Can anyone see a mistake in the last code?

Solution

It should be
forall (i,j) in Tnew.domain[1..n,1..n] do
instead of
forall (i,j) in mesh do
as the last one will likely run in parallel via threads only on locale 0, whereas the former will run on multiple locales in parallel.

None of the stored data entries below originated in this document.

/-! ### illegal_write -/

@[simp] theorem State.illegal_write_cfg (w : Word) : (s.raiseFault .illegalCommand .write w).cfg = s.cfg := rfl
@[simp] theorem State.illegal_write_wptr (w : Word) : (s.raiseFault .illegalCommand .write w).wptr = s.wptr := rfl
@[simp] theorem State.illegal_write_wpub (w : Word) : (s.raiseFault .illegalCommand .write w).wpub = s.wpub := rfl
@[simp] theorem State.illegal_write_rsync (w : Word) : (s.raiseFault .illegalCommand .write w).rsync = s.rsync := rfl
@[simp] theorem State.illegal_write_werrIll (w : Word) : (s.raiseFault .illegalCommand .write w).werrIll = true := rfl
@[simp] theorem State.illegal_write_lastWerr (w : Word) : (s.raiseFault .illegalCommand .write w).lastWerr = w := rfl
@[simp] theorem State.illegal_write_rptr (w : Word) : (s.raiseFault .illegalCommand .write w).rptr = s.rptr := rfl
@[simp] theorem State.illegal_write_rpub (w : Word) : (s.raiseFault .illegalCommand .write w).rpub = s.rpub := rfl
@[simp] theorem State.illegal_write_wsync (w : Word) : (s.raiseFault .illegalCommand .write w).wsync = s.wsync := rfl
@[simp] theorem State.illegal_write_active (w : Word) : (s.raiseFault .illegalCommand .write w).active = s.active := rfl
@[simp] theorem State.illegal_write_cmplEn (w : Word) : (s.raiseFault .illegalCommand .write w).cmplEn = s.cmplEn := rfl
@[simp] theorem State.illegal_write_pending (w : Word) : (s.raiseFault .illegalCommand .write w).pending = s.pending := rfl
@[simp] theorem State.illegal_write_eaddr (w : Word) : (s.raiseFault .illegalCommand .write w).eaddr = s.eaddr := rfl
@[simp] theorem State.illegal_write_remaining (w : Word) : (s.raiseFault .illegalCommand .write w).remaining = s.remaining := rfl
@[simp] theorem State.illegal_write_trun (w : Word) : (s.raiseFault .illegalCommand .write w).trun = s.trun := rfl
@[simp] theorem State.illegal_write_tpre (w : Word) : (s.raiseFault .illegalCommand .write w).tpre = s.tpre := rfl
@[simp] theorem State.illegal_write_tcnt (w : Word) : (s.raiseFault .illegalCommand .write w).tcnt = s.tcnt := rfl
@[simp] theorem State.illegal_write_tmrA (w : Word) : (s.raiseFault .illegalCommand .write w).tmrA = s.tmrA := rfl
@[simp] theorem State.illegal_write_tmrB (w : Word) : (s.raiseFault .illegalCommand .write w).tmrB = s.tmrB := rfl
@[simp] theorem State.illegal_write_initd (w : Word) : (s.raiseFault .illegalCommand .write w).initd = s.initd := rfl
@[simp] theorem State.illegal_write_cerrIll (w : Word) : (s.raiseFault .illegalCommand .write w).cerrIll = s.cerrIll := rfl
@[simp] theorem State.illegal_write_cerrFreq (w : Word) : (s.raiseFault .illegalCommand .write w).cerrFreq = s.cerrFreq := rfl
@[simp] theorem State.illegal_write_lastCerr (w : Word) : (s.raiseFault .illegalCommand .write w).lastCerr = s.lastCerr := rfl
@[simp] theorem State.illegal_write_dout (w : Word) : (s.raiseFault .illegalCommand .write w).dout = s.dout := rfl
@[simp] theorem State.illegal_write_mem (w : Word) : (s.raiseFault .illegalCommand .write w).mem = s.mem := rfl
@[simp] theorem State.illegal_write_out (w : Word) : (s.raiseFault .illegalCommand .write w).out = s.out := rfl
@[simp] theorem State.illegal_write_wresp (w : Word) : (s.raiseFault .illegalCommand .write w).wresp = s.wresp ++ [all1] := rfl
@[simp] theorem State.illegal_write_cresp (w : Word) : (s.raiseFault .illegalCommand .write w).cresp = s.cresp := rfl
@[simp] theorem State.illegal_write_flog (w : Word) : (s.raiseFault .illegalCommand .write w).flog = s.flog ++ [⟨.illegalCommand, .write, w⟩] := rfl
@[simp] theorem State.illegal_write_wstream (w : Word) : (s.raiseFault .illegalCommand .write w).wstream = s.wstream := rfl
@[simp] theorem State.illegal_write_wpos (w : Word) : (s.raiseFault .illegalCommand .write w).wpos = s.wpos := rfl
@[simp] theorem State.illegal_write_cstream (w : Word) : (s.raiseFault .illegalCommand .write w).cstream = s.cstream := rfl
@[simp] theorem State.illegal_write_cpos (w : Word) : (s.raiseFault .illegalCommand .write w).cpos = s.cpos := rfl
@[simp] theorem State.illegal_write_sched (w : Word) : (s.raiseFault .illegalCommand .write w).sched = s.sched := rfl
@[simp] theorem State.illegal_write_edges (w : Word) : (s.raiseFault .illegalCommand .write w).edges = s.edges := rfl

/-! ### illegal_control -/

@[simp] theorem State.illegal_control_cfg (w : Word) : (s.raiseFault .illegalCommand .control w).cfg = s.cfg := rfl
@[simp] theorem State.illegal_control_wptr (w : Word) : (s.raiseFault .illegalCommand .control w).wptr = s.wptr := rfl
@[simp] theorem State.illegal_control_wpub (w : Word) : (s.raiseFault .illegalCommand .control w).wpub = s.wpub := rfl
@[simp] theorem State.illegal_control_rsync (w : Word) : (s.raiseFault .illegalCommand .control w).rsync = s.rsync := rfl
@[simp] theorem State.illegal_control_werrIll (w : Word) : (s.raiseFault .illegalCommand .control w).werrIll = s.werrIll := rfl
@[simp] theorem State.illegal_control_lastWerr (w : Word) : (s.raiseFault .illegalCommand .control w).lastWerr = s.lastWerr := rfl
@[simp] theorem State.illegal_control_rptr (w : Word) : (s.raiseFault .illegalCommand .control w).rptr = s.rptr := rfl
@[simp] theorem State.illegal_control_rpub (w : Word) : (s.raiseFault .illegalCommand .control w).rpub = s.rpub := rfl
@[simp] theorem State.illegal_control_wsync (w : Word) : (s.raiseFault .illegalCommand .control w).wsync = s.wsync := rfl
@[simp] theorem State.illegal_control_active (w : Word) : (s.raiseFault .illegalCommand .control w).active = s.active := rfl
@[simp] theorem State.illegal_control_cmplEn (w : Word) : (s.raiseFault .illegalCommand .control w).cmplEn = s.cmplEn := rfl
@[simp] theorem State.illegal_control_pending (w : Word) : (s.raiseFault .illegalCommand .control w).pending = s.pending := rfl
@[simp] theorem State.illegal_control_eaddr (w : Word) : (s.raiseFault .illegalCommand .control w).eaddr = s.eaddr := rfl
@[simp] theorem State.illegal_control_remaining (w : Word) : (s.raiseFault .illegalCommand .control w).remaining = s.remaining := rfl
@[simp] theorem State.illegal_control_trun (w : Word) : (s.raiseFault .illegalCommand .control w).trun = s.trun := rfl
@[simp] theorem State.illegal_control_tpre (w : Word) : (s.raiseFault .illegalCommand .control w).tpre = s.tpre := rfl
@[simp] theorem State.illegal_control_tcnt (w : Word) : (s.raiseFault .illegalCommand .control w).tcnt = s.tcnt := rfl
@[simp] theorem State.illegal_control_tmrA (w : Word) : (s.raiseFault .illegalCommand .control w).tmrA = s.tmrA := rfl
@[simp] theorem State.illegal_control_tmrB (w : Word) : (s.raiseFault .illegalCommand .control w).tmrB = s.tmrB := rfl
@[simp] theorem State.illegal_control_initd (w : Word) : (s.raiseFault .illegalCommand .control w).initd = s.initd := rfl
@[simp] theorem State.illegal_control_cerrIll (w : Word) : (s.raiseFault .illegalCommand .control w).cerrIll = true := rfl
@[simp] theorem State.illegal_control_cerrFreq (w : Word) : (s.raiseFault .illegalCommand .control w).cerrFreq = s.cerrFreq := rfl
@[simp] theorem State.illegal_control_lastCerr (w : Word) : (s.raiseFault .illegalCommand .control w).lastCerr = w := rfl
@[simp] theorem State.illegal_control_dout (w : Word) : (s.raiseFault .illegalCommand .control w).dout = s.dout := rfl
@[simp] theorem State.illegal_control_mem (w : Word) : (s.raiseFault .illegalCommand .control w).mem = s.mem := rfl
@[simp] theorem State.illegal_control_out (w : Word) : (s.raiseFault .illegalCommand .control w).out = s.out := rfl
@[simp] theorem State.illegal_control_wresp (w : Word) : (s.raiseFault .illegalCommand .control w).wresp = s.wresp := rfl
@[simp] theorem State.illegal_control_cresp (w : Word) : (s.raiseFault .illegalCommand .control w).cresp = s.cresp ++ [all1] := rfl
@[simp] theorem State.illegal_control_flog (w : Word) : (s.raiseFault .illegalCommand .control w).flog = s.flog ++ [⟨.illegalCommand, .control, w⟩] := rfl
@[simp] theorem State.illegal_control_wstream (w : Word) : (s.raiseFault .illegalCommand .control w).wstream = s.wstream := rfl
@[simp] theorem State.illegal_control_wpos (w : Word) : (s.raiseFault .illegalCommand .control w).wpos = s.wpos := rfl
@[simp] theorem State.illegal_control_cstream (w : Word) : (s.raiseFault .illegalCommand .control w).cstream = s.cstream := rfl
@[simp] theorem State.illegal_control_cpos (w : Word) : (s.raiseFault .illegalCommand .control w).cpos = s.cpos := rfl
@[simp] theorem State.illegal_control_sched (w : Word) : (s.raiseFault .illegalCommand .control w).sched = s.sched := rfl
@[simp] theorem State.illegal_control_edges (w : Word) : (s.raiseFault .illegalCommand .control w).edges = s.edges := rfl

/-! ### zeroFreq_control -/

@[simp] theorem State.zeroFreq_control_cfg (w : Word) : (s.raiseFault .zeroFrequency .control w).cfg = s.cfg := rfl
@[simp] theorem State.zeroFreq_control_wptr (w : Word) : (s.raiseFault .zeroFrequency .control w).wptr = s.wptr := rfl
@[simp] theorem State.zeroFreq_control_wpub (w : Word) : (s.raiseFault .zeroFrequency .control w).wpub = s.wpub := rfl
@[simp] theorem State.zeroFreq_control_rsync (w : Word) : (s.raiseFault .zeroFrequency .control w).rsync = s.rsync := rfl
@[simp] theorem State.zeroFreq_control_werrIll (w : Word) : (s.raiseFault .zeroFrequency .control w).werrIll = s.werrIll := rfl
@[simp] theorem State.zeroFreq_control_lastWerr (w : Word) : (s.raiseFault .zeroFrequency .control w).lastWerr = s.lastWerr := rfl
@[simp] theorem State.zeroFreq_control_rptr (w : Word) : (s.raiseFault .zeroFrequency .control w).rptr = s.rptr := rfl
@[simp] theorem State.zeroFreq_control_rpub (w : Word) : (s.raiseFault .zeroFrequency .control w).rpub = s.rpub := rfl
@[simp] theorem State.zeroFreq_control_wsync (w : Word) : (s.raiseFault .zeroFrequency .control w).wsync = s.wsync := rfl
@[simp] theorem State.zeroFreq_control_active (w : Word) : (s.raiseFault .zeroFrequency .control w).active = s.active := rfl
@[simp] theorem State.zeroFreq_control_cmplEn (w : Word) : (s.raiseFault .zeroFrequency .control w).cmplEn = s.cmplEn := rfl
@[simp] theorem State.zeroFreq_control_pending (w : Word) : (s.raiseFault .zeroFrequency .control w).pending = s.pending := rfl
@[simp] theorem State.zeroFreq_control_eaddr (w : Word) : (s.raiseFault .zeroFrequency .control w).eaddr = s.eaddr := rfl
@[simp] theorem State.zeroFreq_control_remaining (w : Word) : (s.raiseFault .zeroFrequency .control w).remaining = s.remaining := rfl
@[simp] theorem State.zeroFreq_control_trun (w : Word) : (s.raiseFault .zeroFrequency .control w).trun = s.trun := rfl
@[simp] theorem State.zeroFreq_control_tpre (w : Word) : (s.raiseFault .zeroFrequency .control w).tpre = s.tpre := rfl
@[simp] theorem State.zeroFreq_control_tcnt (w : Word) : (s.raiseFault .zeroFrequency .control w).tcnt = s.tcnt := rfl
@[simp] theorem State.zeroFreq_control_tmrA (w : Word) : (s.raiseFault .zeroFrequency .control w).tmrA = s.tmrA := rfl
@[simp] theorem State.zeroFreq_control_tmrB (w : Word) : (s.raiseFault .zeroFrequency .control w).tmrB = s.tmrB := rfl
@[simp] theorem State.zeroFreq_control_initd (w : Word) : (s.raiseFault .zeroFrequency .control w).initd = s.initd := rfl
@[simp] theorem State.zeroFreq_control_cerrIll (w : Word) : (s.raiseFault .zeroFrequency .control w).cerrIll = s.cerrIll := rfl
@[simp] theorem State.zeroFreq_control_cerrFreq (w : Word) : (s.raiseFault .zeroFrequency .control w).cerrFreq = true := rfl
@[simp] theorem State.zeroFreq_control_lastCerr (w : Word) : (s.raiseFault .zeroFrequency .control w).lastCerr = w := rfl
@[simp] theorem State.zeroFreq_control_dout (w : Word) : (s.raiseFault .zeroFrequency .control w).dout = s.dout := rfl
@[simp] theorem State.zeroFreq_control_mem (w : Word) : (s.raiseFault .zeroFrequency .control w).mem = s.mem := rfl
@[simp] theorem State.zeroFreq_control_out (w : Word) : (s.raiseFault .zeroFrequency .control w).out = s.out := rfl
@[simp] theorem State.zeroFreq_control_wresp (w : Word) : (s.raiseFault .zeroFrequency .control w).wresp = s.wresp := rfl
@[simp] theorem State.zeroFreq_control_cresp (w : Word) : (s.raiseFault .zeroFrequency .control w).cresp = s.cresp ++ [all1] := rfl
@[simp] theorem State.zeroFreq_control_flog (w : Word) : (s.raiseFault .zeroFrequency .control w).flog = s.flog ++ [⟨.zeroFrequency, .control, w⟩] := rfl
@[simp] theorem State.zeroFreq_control_wstream (w : Word) : (s.raiseFault .zeroFrequency .control w).wstream = s.wstream := rfl
@[simp] theorem State.zeroFreq_control_wpos (w : Word) : (s.raiseFault .zeroFrequency .control w).wpos = s.wpos := rfl
@[simp] theorem State.zeroFreq_control_cstream (w : Word) : (s.raiseFault .zeroFrequency .control w).cstream = s.cstream := rfl
@[simp] theorem State.zeroFreq_control_cpos (w : Word) : (s.raiseFault .zeroFrequency .control w).cpos = s.cpos := rfl
@[simp] theorem State.zeroFreq_control_sched (w : Word) : (s.raiseFault .zeroFrequency .control w).sched = s.sched := rfl
@[simp] theorem State.zeroFreq_control_edges (w : Word) : (s.raiseFault .zeroFrequency .control w).edges = s.edges := rfl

Here is the final version of the entire code:

use BlockDist;
config const n = 8;
const mesh: domain(2) = {1..n,1..n};
const largerMesh: domain(2) dmapped Block(boundingBox=mesh) = {0..n+1,0..n+1};
var T, Tnew: [largerMesh] real;
forall (i,j) in T.domain[1..n,1..n] {
  var x = ((i:real)-0.5)/(n:real);
  var y = ((j:real)-0.5)/(n:real);
  T[i,j] = exp(-((x-0.5)**2 + (y-0.5)**2) / 0.01);
}
for step in 1..5 {
  forall (i,j) in Tnew.domain[1..n,1..n] {
    Tnew[i,j] = (T[i-1,j]+T[i+1,j]+T[i,j-1]+T[i,j+1])/4.0;
  }
  T = Tnew;
  writeln((step,T[n/2,n/2],T[1,1]));
}

This is the entire parallel solver! Note that we implemented an open boundary: T in "ghost zones" is always 0. Let's add some printout and also compute the total energy on the mesh, by adding the following to our code:

  writeln((step, T[n/2,n/2], T[2,2]));
  var total: real = 0;
  forall (i,j) in mesh with (+ reduce total) do
    total += T[i,j];
  writeln("total = ", total);

Notice how the total energy decreases in time with the open BCs: energy is leaving the system.

Exercise 5

Write a code in which here.id would be different from element.locale.id.

Solution

Here is one possible solution in which we examine the locality of the finite-difference stencil:

var nodeID: [largerMesh] string;
forall (i,j) in nodeID.domain[1..n,1..n] do
  nodeID[i,j] = "%i".format(here.id) + '-' + nodeID[i,j].locale.id + '-' + nodeID[i-1,j].locale.id + '  ';

This produced the following output for me:

0-0-0 0-0-0 0-0-0 0-0-0 1-1-1 1-1-1 1-1-1 1-1-1
0-0-0 0-0-0 0-0-0 0-0-0 1-1-1 1-1-1 1-1-1 1-1-1
0-0-0 0-0-0 0-0-0 0-0-0 1-1-1 1-1-1 1-1-1 1-1-1
0-0-0 0-0-0 0-0-0 0-0-0 1-1-1 1-1-1 1-1-1 1-1-1
2-2-0 2-2-0 2-2-0 2-2-0 3-3-1 3-3-1 3-3-1 3-3-1
2-2-2 2-2-2 2-2-2 2-2-2 3-3-3 3-3-3 3-3-3 3-3-3
2-2-2 2-2-2 2-2-2 2-2-2 3-3-3 3-3-3 3-3-3 3-3-3
2-2-2 2-2-2 2-2-2 2-2-2 3-3-3 3-3-3 3-3-3 3-3-3

Periodic boundary conditions

Now let's modify the previous parallel solver to include periodic BCs. At the beginning of each time step we need to set elements in the ghost zones to their respective values on the "opposite ends", by adding the following to our code:

  T[0,1..n] = T[n,1..n]; // periodic boundaries on all four sides; these will run via parallel forall
  T[n+1,1..n] = T[1,1..n];
  T[1..n,0] = T[1..n,n];
  T[1..n,n+1] = T[1..n,1];

Now total energy should be conserved, as nothing leaves the domain.

I/O

Let's write the final solution to disk. There are several caveats:

  • works only with ASCII
  • Chapel can also write binary data but nothing can read it (checked: not the endians problem!)
  • would love to write NetCDF and HDF5, probably can do this by calling C/C++ functions from Chapel

We'll add the following to our code to write ASCII:

var myFile = open("output.dat", iomode.cw); // open the file for writing
var myWritingChannel = myFile.writer(); // create a writing channel starting at file offset 0
myWritingChannel.write(T); // write the array
myWritingChannel.close(); // close the channel

Run the code and check the file output.dat: it should contain the array T after 5 steps in ASCII.